What these laws do deter is pregnant women seeking the health care they need or help from police or other authorities. In Iowa, a pregnant mother of two fell down a flight of stairs in her home and went to the emergency room. During her time in the hospital, Christine Taylor confided in a nurse that initially she hadn’t wanted another baby and had considered abortion or adoption but had decided she would carry the pregnancy to term and raise the baby. Still, the nurse reported the conversation to law enforcement, who charged Taylor with intentionally trying to end her pregnancy. Taylor, a single mother and still pregnant, was locked up in jail for two days until charges were dropped for lack of evidence. Again, what, these laws are supposed to deter pregnant women from accidentally falling down the stairs? Or seeking health care?
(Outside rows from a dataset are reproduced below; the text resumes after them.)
theorem execEventReport_kept (sub : Nat) (source : Nat) (s : State) : KeptR km_execEventReport s (execEventReport sub source s) := by
  unfold execEventReport
  repeat' (first
    | with_reducible assumption
    | decide +kernel
    | with_reducible exact Kept.refl ..
    | (with_reducible apply KeptR.ite <;> intro _)
    | (with_reducible apply Kept.ite <;> intro _)
    | with_reducible refine KeptR.next ?_
    | with_reducible exact KeptR.fault
    | with_reducible apply Kept.step (State.count_kept _ _ _ _ _ _)
    | with_reducible apply Kept.step (State.reach_kept _ _)
    | with_reducible apply Kept.step (State.formEvent_kept _ _ _ _ _)
    | (extract_lets +onlyGivenNames x; refine cutK (m := km_execEventReport) (s := s) (x := x) ?_ ?_; on_goal 1 => (try unfold x); on_goal 2 => (intro hx; clear_value x))
    | extract_lets +onlyGivenNames x
    | split
    | refine Kept.of_snd ‹_› ?_
    | dsimp +zetaDelta only [id_eq])

def km_execDatalogReport : Nat := km_dlogPump

theorem execDatalogReport_kept (sub : Nat) (s : State) : KeptR km_execDatalogReport s (execDatalogReport sub s) := by
  unfold execDatalogReport
  repeat' (first
    | with_reducible assumption
    | decide +kernel
    | with_reducible exact Kept.refl ..
    | with_reducible refine KeptR.next ?_
    | with_reducible exact KeptR.fault
    | with_reducible apply Kept.step (State.dlogPump_kept _ _ _)
    | (extract_lets +onlyGivenNames x; refine cutK (m := km_execDatalogReport) (s := s) (x := x) ?_ ?_; on_goal 1 => (try unfold x); on_goal 2 => (intro hx; clear_value x))
    | extract_lets +onlyGivenNames x
    | split
    | refine Kept.of_snd ‹_› ?_)

def km_execDatalogRetransmit : Nat := km_reach ||| km_setSub ||| km_sendReport

theorem execDatalogRetransmit_kept (sub : Nat) (s : State) : KeptR km_execDatalogRetransmit s (execDatalogRetransmit sub s) := by
  unfold execDatalogRetransmit
  repeat' (first
    | with_reducible assumption
    | decide +kernel
    | with_reducible exact Kept.refl ..
    | (with_reducible apply KeptR.ite <;> intro _)
    | (with_reducible apply Kept.ite <;> intro _)
    | with_reducible refine KeptR.next ?_
    | with_reducible exact KeptR.fault
    | with_reducible apply Kept.step (State.reach_kept _ _)
    | with_reducible apply Kept.step (State.setSub_kept _ _ _)
    | with_reducible apply Kept.step (State.sendReport_kept _ _ _)
    | (extract_lets +onlyGivenNames x; refine cutK (m := km_execDatalogRetransmit) (s := s) (x := x) ?_ ?_; on_goal 1 => (try unfold x); on_goal 2 => (intro hx; clear_value x))
    | extract_lets +onlyGivenNames x
    | split
    | refine Kept.of_snd ‹_› ?_
    | dsimp +zetaDelta only [id_eq])

def km_execChartValidation : Nat := km_validateChart ||| km_settle

theorem execChartValidation_kept (handle : Nat) (s : State) : KeptR km_execChartValidation s (execChartValidation handle s) := by
  unfold execChartValidation
  repeat' (first
    | with_reducible assumption
    | decide +kernel
    | with_reducible exact Kept.refl ..
    | with_reducible refine KeptR.next ?_
    | with_reducible exact KeptR.fault
    | with_reducible apply Kept.step (State.validateChart_kept _ _)
    | with_reducible apply Kept.step (State.settle_kept _)
    | (extract_lets +onlyGivenNames x; refine cutK (m := km_execChartValidation) (s := s) (x := x) ?_ ?_; on_goal 1 => (try unfold x); on_goal 2 => (intro hx; clear_value x))
    | extract_lets +onlyGivenNames x
    | split
    | refine Kept.of_snd ‹_› ?_
    | dsimp +zetaDelta only [id_eq])

def km_execWaveValidation : Nat := km_validateWave ||| km_settle

theorem execWaveValidation_kept (el : Nat) (s : State) : KeptR km_execWaveValidation s (execWaveValidation el s) := by
  unfold execWaveValidation
  repeat' (first
    | with_reducible assumption
    | decide +kernel
    | with_reducible exact Kept.refl ..
    | with_reducible refine KeptR.next ?_
    | with_reducible exact KeptR.fault
    | with_reducible apply Kept.step (State.validateWave_kept _ _)
    | with_reducible apply Kept.step (State.settle_kept _)
    | (extract_lets +onlyGivenNames x; refine cutK (m := km_execWaveValidation) (s := s) (x := x) ?_ ?_; on_goal 1 => (try unfold x); on_goal 2 => (intro hx; clear_value x))
    | extract_lets +onlyGivenNames x
    | split
    | refine Kept.of_snd ‹_› ?_
    | dsimp +zetaDelta only [id_eq])

def km_execSkeinValidated : Nat := km_skeinValidated ||| km_settle
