theorem execLaneTest_kept (session : Nat) (el : Nat) (s : State) : KeptR pt.all s (execLaneTest session el s) := KeptR.next (State.hostPut_kept ..)

theorem execStatsClear_kept (session : Nat) (s : State) : KeptR pt.all s (execStatsClear session s) := KeptR.next (State.hostPut_kept ..)

theorem execFaultClear_kept (session : Nat) (source : Nat) (s : State) : KeptR pt.all s (execFaultClear session source s) := KeptR.next (State.hostPut_kept ..)

theorem execFaultClearAll_kept (session : Nat) (s : State) : KeptR pt.all s (execFaultClearAll session s) := KeptR.next (State.hostPut_kept ..)

theorem execFirstClear_kept (session : Nat) (s : State) : KeptR pt.all s (execFirstClear session s) := KeptR.next (State.hostPut_kept ..)

theorem execInject_kept (session : Nat) (source : Nat) (bits : Nat) (master : Nat) (count : Nat) (s : State) : KeptR pt.all s (execInject session source bits master count s) := KeptR.next (State.hostPut_kept ..)

theorem execInjectCancel_kept (session : Nat) (s : State) : KeptR pt.all s (execInjectCancel session s) := KeptR.next (State.hostPut_kept ..)

theorem execDmpClear_kept (session : Nat) (s : State) : KeptR pt.all s (execDmpClear session s) := KeptR.next (State.hostPut_kept ..)

theorem execSummaryClear_kept (session : Nat) (s : State) : KeptR pt.all s (execSummaryClear session s) := KeptR.next (State.hostPut_kept ..)

theorem execSlotSelect_kept (session : Nat) (slot : Nat) (s : State) : KeptR pt.all s (execSlotSelect session slot s) := KeptR.next (State.hostPut_kept ..)

theorem execRollbackCommit_kept (session : Nat) (s : State) : KeptR pt.all s (execRollbackCommit session s) := KeptR.next (State.hostPut_kept ..)

theorem execKeyRevoke_kept (session : Nat) (key : Nat) (s : State) : KeptR pt.all s (execKeyRevoke session key s) := KeptR.next (State.hostPut_kept ..)

theorem execLvlHostWrite_kept (session : Nat) (pin : Nat) (reg : Nat) (value : Nat) (bcast : Bool) (s : State) : KeptR pt.all s (execLvlHostWrite session pin reg value bcast s) := KeptR.next (State.hostPut_kept ..)

theorem execGaugeWrite_kept (session : Nat) (el : Nat) (value : Bytes) (s : State) : KeptR pt.all s (execGaugeWrite session el value s) := KeptR.next (State.hostWrite_kept ..)

theorem execSyscalFull_kept (session : Nat) (el : Nat) (fs : Int) (s : State) : KeptR pt.all s (execSyscalFull session el fs s) := KeptR.next (State.hostPut_kept ..)

theorem execNtSet_kept (session : Nat) (value : Bytes) (s : State) : KeptR pt.all s (execNtSet session value s) := KeptR.next (State.hostWrite_kept ..)

theorem execNtAdj_kept (session : Nat) (value : Int) (s : State) : KeptR pt.all s (execNtAdj session value s) := KeptR.next (State.hostPut_kept ..)

theorem execPortCfg_kept (session : Nat) (el : Nat) (value : Bytes) (s : State) : KeptR pt.all s (execPortCfg session el value s) := KeptR.next (State.hostWrite_kept ..)

theorem execKeyWrite_kept (session : Nat) (el : Nat) (value : Bytes) (s : State) : KeptR pt.all s (execKeyWrite session el value s) := KeptR.next (State.hostWrite_kept ..)
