-- ==== Sys2Proof/Laws/Signals.lean ====
section
/-! SUPPORT. Reading back what was written to the dictionary's store; counters; what a latched source and a raised fault leave behind. -/
namespace Sys2Proof.Machine

@[simp] theorem State.rd_wr_self (s : State) (o e v : Nat) : (s.wr o e v).rd o e = v := Tbl.get_put_self ..

theorem State.rd_wr_ne (s : State) {o e o' e' : Nat} (v : Nat) (ho : o < 65536) (ho' : o' < 65536) (h : ¬ (o' = o ∧ e' = e)) :
    (s.wr o e v).rd o' e' = s.rd o' e' :=
  Tbl.get_put_ne _ _ _ (fun k => h ((odKey_inj ho ho').1 k))

/-- A write to another object. -/
theorem State.rd_wr_obj (s : State) {o e o' e' : Nat} (v : Nat) (ho : o < 65536) (ho' : o' < 65536) (h : o' ≠ o) :
    (s.wr o e v).rd o' e' = s.rd o' e' := State.rd_wr_ne s v ho ho' (fun k => h k.1)

@[simp] theorem State.fld_setFld_self (s : State) (o e : Nat) (f : Fld) (x : Nat) : (s.setFld o e f x).fld o e f = x % 2 ^ f.w := by
  simp [State.fld, State.setFld]

theorem State.fld_setFld_apart (s : State) (o e : Nat) (f g : Fld) (x : Nat) (h : f.Apart g) : (s.setFld o e f x).fld o e g = s.fld o e g := by
  simp [State.fld, State.setFld, Fld.get_put_apart f g _ _ h]

/-- R11: a counter after n more. -/
theorem State.fld_count (s : State) (o e : Nat) (f sat : Fld) (n : Nat) (h : sat.Apart f) :
    (s.count o e f sat n).fld o e f = min (s.fld o e f + n) (2 ^ f.w - 1) := by
  unfold State.count
  extract_lets x
  split
  · rename_i hx
    rw [State.fld_setFld_self, Nat.mod_eq_of_lt hx]
    simp only [x] at hx ⊢
    omega
  · rename_i hx
    have hp : 0 < 2 ^ f.w := Nat.two_pow_pos _
    rw [State.fld_setFld_apart _ _ _ _ _ _ h, State.fld_setFld_self, Nat.mod_eq_of_lt (by omega)]
    simp only [x] at hx
    omega

theorem State.rd_count_ne (s : State) {o o' e e' : Nat} (f sat : Fld) (n : Nat) (ho : o < 65536) (ho' : o' < 65536) (h : o' ≠ o) :
    (s.count o e f sat n).rd o' e' = s.rd o' e' := by
  unfold State.count State.setFld
  extract_lets x
  split
  · exact State.rd_wr_obj _ _ ho ho' h
  · rw [State.rd_wr_obj _ _ ho ho' h, State.rd_wr_obj _ _ ho ho' h]

/-- A part that an operation leaves alone. -/
theorem Kept.rd {m : Nat} {s t : State} (h : Kept m s t) {o : Nat} (e : Nat) (ho : o < 65536) (hm : m.testBit (o + 64) = false) : t.rd o e = s.rd o e :=
  h.same (.obj o) hm e ho

theorem testBit_setBit (v i j : Nat) (b : Bool) : (setBit v i b).testBit j = if j = i then b else v.testBit j := by
  have h1 : (Fld.get ⟨i, 1⟩ v) = (v.testBit i).toNat := by
    simp [Fld.get, Nat.testBit, Nat.one_and_eq_mod_two]
    rcases Nat.mod_two_eq_zero_or_one (v >>> i) with h | h <;> simp [h]
  unfold setBit Fld.put
  rw [Nat.testBit_xor, Nat.testBit_shiftLeft, h1]
  by_cases hj : j = i
  · subst hj
    cases hv : v.testBit j <;> cases b <;> simp
  · by_cases hlt : i ≤ j
    · have : j - i ≠ 0 := by omega
      obtain ⟨k, hk⟩ := Nat.exists_eq_succ_of_ne_zero this
      cases v.testBit i <;> cases b <;> simp [hj, hlt, hk, Nat.testBit_succ]
    · simp [hj, hlt]

/-- R766: a latched source is pending. -/
theorem State.latch_pending (s : State) (src : Nat) : (s.latch src).srcPending src = true := by
  have hk : ∀ (u : State) (x t : Nat), Kept km_deliver u (u.deliver x t) := State.deliver_kept
  have key : ∀ u : State, u.srcPending src = true → ∀ t st : Nat,
      ((if (u.eventSubs src t st).isFast src then (u.eventSubs src t st).deliver src t else (u.eventSubs src t st).moderate src t)).srcPending src = true := by
    intro u hu t st
    have h1 := (State.eventSubs_kept u src t st).rd (o := Obj.iecPending) 0 (by decide) (by decide +kernel)
    split
    · have h2 := (State.deliver_kept (u.eventSubs src t st) src t).rd (o := Obj.iecPending) 0 (by decide) (by decide +kernel)
      simp only [State.srcPending] at hu ⊢
      rw [h2, h1]; exact hu
    · have h2 := (State.moderate_kept (u.eventSubs src t st) src t).rd (o := Obj.iecPending) 0 (by decide) (by decide +kernel)
      simp only [State.srcPending] at hu ⊢
      rw [h2, h1]; exact hu
  unfold State.latch
  apply key
  simp [State.srcPending, bit, testBit_setBit]

/-- R766: other sources stay as they are. -/
theorem State.latch_pending_mono (s : State) (src n : Nat) (h : s.srcPending n = true) : (s.latch src).srcPending n = true := by
  unfold State.latch
  extract_lets t st x x' u v
  have hu : u.srcPending n = true := by
    change bit ((s.setSrc src x').rd Obj.iecPending 0) n = true at h
    simp only [u, State.srcPending, bit, State.rd_wr_self, testBit_setBit] at h ⊢
    split
    · rfl
    · exact h
  have hv : v.srcPending n = true := by
    have h1 := (State.eventSubs_kept u src t st).rd (o := Obj.iecPending) 0 (by decide) (by decide +kernel)
    simp only [v, State.srcPending] at hu ⊢
    rw [h1]; exact hu
  clear_value v
  split
  · have h2 := (State.deliver_kept v src t).rd (o := Obj.iecPending) 0 (by decide) (by decide +kernel)
    simp only [State.srcPending] at hv ⊢
    rw [h2]; exact hv
  · have h2 := (State.moderate_kept v src t).rd (o := Obj.iecPending) 0 (by decide) (by decide +kernel)
    simp only [State.srcPending] at hv ⊢
    rw [h2]; exact hv

theorem Kept.pending_src {m : Nat} {s t : State} (h : Kept m s t) (hm : m.testBit (Obj.iecPending + 64) = false) (n : Nat) : t.srcPending n = s.srcPending n := by
  simp only [State.srcPending]
  rw [h.rd (o := Obj.iecPending) 0 (by decide) hm]

theorem Kept.active_src {m : Nat} {s t : State} (h : Kept m s t) (hm : m.testBit (Obj.fcrActive + 64) = false) (n : Nat) : t.active n = s.active n := by
  simp only [State.active]
  rw [h.rd (o := Obj.fcrActive) 0 (by decide) hm]

theorem State.dropTimedStart_pending (s : State) (n : Nat) (h : s.srcPending n = true) : s.dropTimedStart.srcPending n = true := by
  unfold State.dropTimedStart
  split
  · refine State.latch_pending_mono _ _ _ ?_
    rw [(State.setFld_kept _ Obj.clkStartStatus 0 F.clkStartStatusState 3).pending_src (by decide +kernel)]
    exact h
  · exact h

/-- R780: a raised fault is pending and, in class U or F, active. -/
theorem State.raise_raised (s : State) (src inst master access addr : Nat) (scope : Option Nat) (own : Bool) :
    (s.raise src inst master access addr scope own).srcPending src = true ∧
    ∀ c, faultClass src = some c → c ≠ 0 → (s.raise src inst master access addr scope own).active src = true := by
  unfold State.raise
  split
  · rename_i h
    exact ⟨State.latch_pending s src, fun c hc => by rw [h] at hc; cases hc⟩
  · rename_i cls h
    extract_lets st e s1 f1 s2 s3 s4 seen f2 s5 s6
    have p1 : s1.srcPending src = true := State.latch_pending s src
    have p3 : s3.srcPending src = true := by
      have k : Kept (km_fcrCount ||| km_captureFirst) s2 s3 :=
        Kept.step (State.captureFirst_kept _ _ _ _ _) (by decide +kernel) (Kept.step (State.fcrCount_kept _ _ _) (by decide +kernel) (Kept.refl ..))
      have k2 : Kept pt.fcr s1 s2 := Kept.set_fcr (Nat.or_self _) (Kept.refl ..)
      rw [k.pending_src (by decide +kernel), k2.pending_src (by decide +kernel)]
      exact p1
    clear_value s3
    have p5 : s5.srcPending src = true ∧ (cls ≠ 0 → s5.active src = true) := by
      simp only [s5]
      split
      · rename_i h0
        exact ⟨p3, fun k => absurd (by simpa using h0) k⟩
      · refine ⟨?_, fun _ => ?_⟩
        · have k := (State.wr_kept s3 Obj.fcrActive 0 (setBit (s3.rd Obj.fcrActive 0) src true)).pending_src (by decide +kernel) src
          exact k.trans p3
        · show bit (s4.rd Obj.fcrActive 0) src = true
          simp [s4, bit, testBit_setBit]
    clear_value s5
    have p6 : s6.srcPending src = true ∧ (cls ≠ 0 → s6.active src = true) := by
      simp only [s6]
      split
      · refine ⟨State.dropTimedStart_pending _ _ p5.1, fun k => ?_⟩
        rw [(State.dropTimedStart_kept s5).active_src (by decide +kernel)]
        exact p5.2 k
      · exact p5
    clear_value s6
    have k := State.react_kept s6 src (s6.reactionByte src) scope own
    refine ⟨by rw [k.pending_src (by decide +kernel)]; exact p6.1, fun c hc h0 => ?_⟩
    rw [h] at hc
    cases hc
    rw [k.active_src (by decide +kernel)]
    exact p6.2 h0

end Sys2Proof.Machine
end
Of course, the reality is that feticide laws aren’t even a deterrent to women who are desperate and determined to terminate their pregnancies. It’s hard to forget that when abortions in America were illegal and dangerous and deadly, women were still having them. Prior to Roe v. Wade, nearly one-fifth of maternal deaths in America were due to illegal abortions. The statistics were even more dire when broken out by race. In New York City in the early 1960s, among white women, one out of four childbirth-related deaths was due to abortion. Among women of color, abortion caused one in two such deaths. Even today, it’s no accident that the two women charged with feticide so far under Indiana’s law have both been women of color. While access to contraception and comprehensive reproductive health care is under jeopardy for women all across America, access for women of color is even more acutely threatened. And when women of color make choices about their own bodies, those choices—and their lives in general—are more likely to be scrutinized and cracked down on by authorities. The result is that sexist infanticide laws are exacerbated by economic inequality and racial bias such that women of color are disproportionately penalized.
Every time a woman is prosecuted under these extremist anti-abortion laws, or every time another such law is passed, it becomes increasingly obvious to anyone paying attention that the supposed quest to protect fetuses is quite plainly and simply a war on the women who carry them.